Q68 Chairman: I just want to raise one minor question because in terms of the level of the local authority to introduce new collection techniques which are encouraging certainly the waste producer the initial sorting exercise, you have got a combination of capital investment by the local authority, saying, "We'll be the collection system", but the penalty is that it then has every other week disposal and the net result is that wastes build up, the householder becomes disillusioned with the new system, you get untidy waste and you get all kinds of waste going where they should not do. If you are going to invest in it and involve people right the way through the waste chain, have you not got to make certain that, if you are going to have a high level of investment in sophisticated separation equipment, that is backed up by high-frequency collections to keep a high quality of system in place?

Mr Lee: There is no one perfect solution. That much is quite clear to us. In putting this best practice guidance together, we have been able to find a large number of good examples that we can point at and all of them operate on different principles. What is clear is that when householders are encouraged and helped to separate their waste, they can actually produce a surprisingly small amount of residual waste. Now, it may be more efficient and effective for the local authority to say, "If we help you to be effective in that way, we might not need to come to pick up your residual waste every week", as it might well not be worth it. On the other hand, there are local authorities who have found that that really is not accepted very well by the householders in their area and they have either elected to stay with weekly collections and some of them have even had to go back to weekly collections. There is no one ideal solution. What is clear is that local authorities need support and they need to learn from each other and they need the skills and resources to put these schemes into place because without them, we are not going to reach the 2010 targets. That much is obvious.

Q69 Paddy Tipping: I was interested in the point Mr Lee made a minute ago about not getting locked into long-term contracts. Now, most local authorities are going the PFI route at the moment and the danger of that is that it does lock them into long-term contracts. What advice are you giving in terms of best practice to local authorities around this?

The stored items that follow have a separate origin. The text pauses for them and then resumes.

-- ==== Sys2Proof/Laws/KeepsAssembly.lean ====
section
/-! SUPPORT. What the port's answers and the operations of generation assembly keep. -/

namespace Sys2Proof.Machine

variable {L : Bool} {x s : State}

/-! ## Answers -/

/-- A change of the port's state outside its flags, enables and counters. -/
theorem porting_ok (h : Ok L x s) (f : Port → Port) (hf : (s.porting f).seen = s.seen) : Ok L x (s.porting f) := h.seen hf

theorem respondCode_ok (h : Ok L x s) (k : Byte) (o : OutcomeCode) (b : List Byte) : Ok L x (s.respondCode k o b) := h.seen rfl
theorem respond_ok (h : Ok L x s) (k : RequestKind) (o : OutcomeCode) (b : List Byte) : Ok L x (s.respond k o b) := h.seen rfl

theorem answerManifest_ok (h : Ok L x s) (w : EnterFor) (o : OutcomeCode) (b : List Byte) : Ok L x (s.answerManifest w o b) :=
  Ok.ite (respond_ok h _ _ _) h

/-! ## Draining and opening -/

theorem withdrawWaiting_ok (h : Ok L x s) (d : Domain) (g : Gen) : Ok L x (s.withdrawWaiting d g) :=
  Ok.foldl (fun _ _ h => banking_ok h _ _) _ _ h

theorem tellDraining_ok (h : Ok L x s) (i : SlotId) : Ok L x (s.tellDraining i) := by
  unfold State.tellDraining
  extract_lets y
  refine Ok.ite h ?_
  split
  · exact Ok.ite (unpinSlot_ok h _ _ _) (queueIndex_ok h _)
  · exact h

theorem answerDrained_ok (h : Ok L x s) (i : SlotId) (d : Domain) (g : Gen) : Ok L x (s.answerDrained i d g) :=
  Ok.ite (respond_ok h _ _ _) h

theorem drainSlot_ok (h : Ok L x s) (i : SlotId) : Ok L x (s.drainSlot i) := by
  unfold State.drainSlot
  extract_lets y s1 s2 s3 s4 s5
  have h2 : Ok L x s2 := setSlot_ok (withdrawAdmission_ok (tellDraining_ok h _) _) _ _
  have h3 : Ok L x s3 := Ok.ite (releaseReservation_ok h2 _) h2
  have h4 : Ok L x s4 := withdrawWaiting_ok h3 _ _
  exact wantAsking_ok (answerDrained_ok (Ok.ite (vacate_ok h4 _) h4) _ _ _)

theorem openSlot_ok (h : Ok L x s) (d : Domain) (g : Gen) (o : Origin) (r : SlotId × State) (e : s.openSlot d g o = some r) :
    Ok L x r.2 := by
  unfold State.openSlot at e
  split at e
  · cases e
  · cases e; exact wantAsking_ok (setSlot_ok h _ _)

theorem openWanted_ok (d : Domain) : ∀ (n : Nat) (s : State), Ok L x s → Ok L x (s.openWanted d n)
  | 0, _, h => h
  | n + 1, s, h => by
    unfold State.openWanted
    split
    · exact h
    · refine Ok.ite h (Ok.ite ?_ (Ok.ite ?_ h))
      · split
        · rename_i e; exact openWanted_ok d n _ (openSlot_ok h _ _ _ _ e)
        · exact h
      · split
        · exact h
        · extract_lets s1
          have h1 : Ok L x s1 := drainSlot_ok h _
          refine Ok.ite ?_ h1
          split
          · rename_i e; exact openWanted_ok d n _ (openSlot_ok h1 _ _ _ _ e)
          · exact h1

theorem drainHeld_ok (h : Ok L x s) (d : Domain) : Ok L x (s.drainHeld d) :=
  Ok.foldl (fun _ _ h => Ok.ite (drainSlot_ok h _) h) _ _ h

theorem openingPass_ok (h : Ok L x s) (d : Domain) : Ok L x (s.openingPass d) := openWanted_ok d _ _ (drainHeld_ok h _)

/-! ## Verification, admission and manifests -/

theorem verifiedDrains_ok (h : Ok L x s) (i : SlotId) : Ok L x (s.verifiedDrains i) := by
  unfold State.verifiedDrains
  extract_lets y
  exact Ok.ite h (Ok.foldl (fun _ _ h => Ok.ite (drainSlot_ok h _) h) _ _ h)

theorem slotAdmitted_ok (h : Ok L x s) (i : SlotId) : Ok L x (s.slotAdmitted i) := by
  unfold State.slotAdmitted
  refine Ok.ite ?_ (wantAsking_ok (setSlot_ok h _ _))
  have h1 := verifiedDrains_ok (setSlot_ok h i { s.slot i with state := .verified }) i
  exact Ok.ite h1 (wantAsking_ok h1)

Mr Lee: I can confirm that another piece of best practice work being done by the institution with input from all sorts of parties, including waste management operators and local authorities, is some guidance on best practice in developing contracts. It is interesting that you used the word "locked". I suspect that means that I did earlier on and being locked into a contract, there are two ways that you can look at it. Obviously in order to recoup the high capital costs of some of these investments, there has to be a long term to the contract. It does not mean to say that you necessarily want or need to be locked into what becomes an inappropriately constrictive contract. Flexibility has to be the order of the future.

Q70 Paddy Tipping: You are confident that you can work flexibility into PFI contracts?

Mr Lee: I am convinced it can be done.

Q71 Paddy Tipping: Has it been done?

Mr Lee: Well, perhaps experience might tell us whether it is being done now.

Chairman: Well, upon that very neat piece of footwork, Mr Lee, we will draw our evidence-gathering session to a conclusion. Thank you for the candour of the way that you have answered our questions. I think you have set our inquiry off to an extremely good start, and you have posed some challenging issues which will guide us in our further questioning. Thank you again for your written material and for the time you have spent with us this afternoon.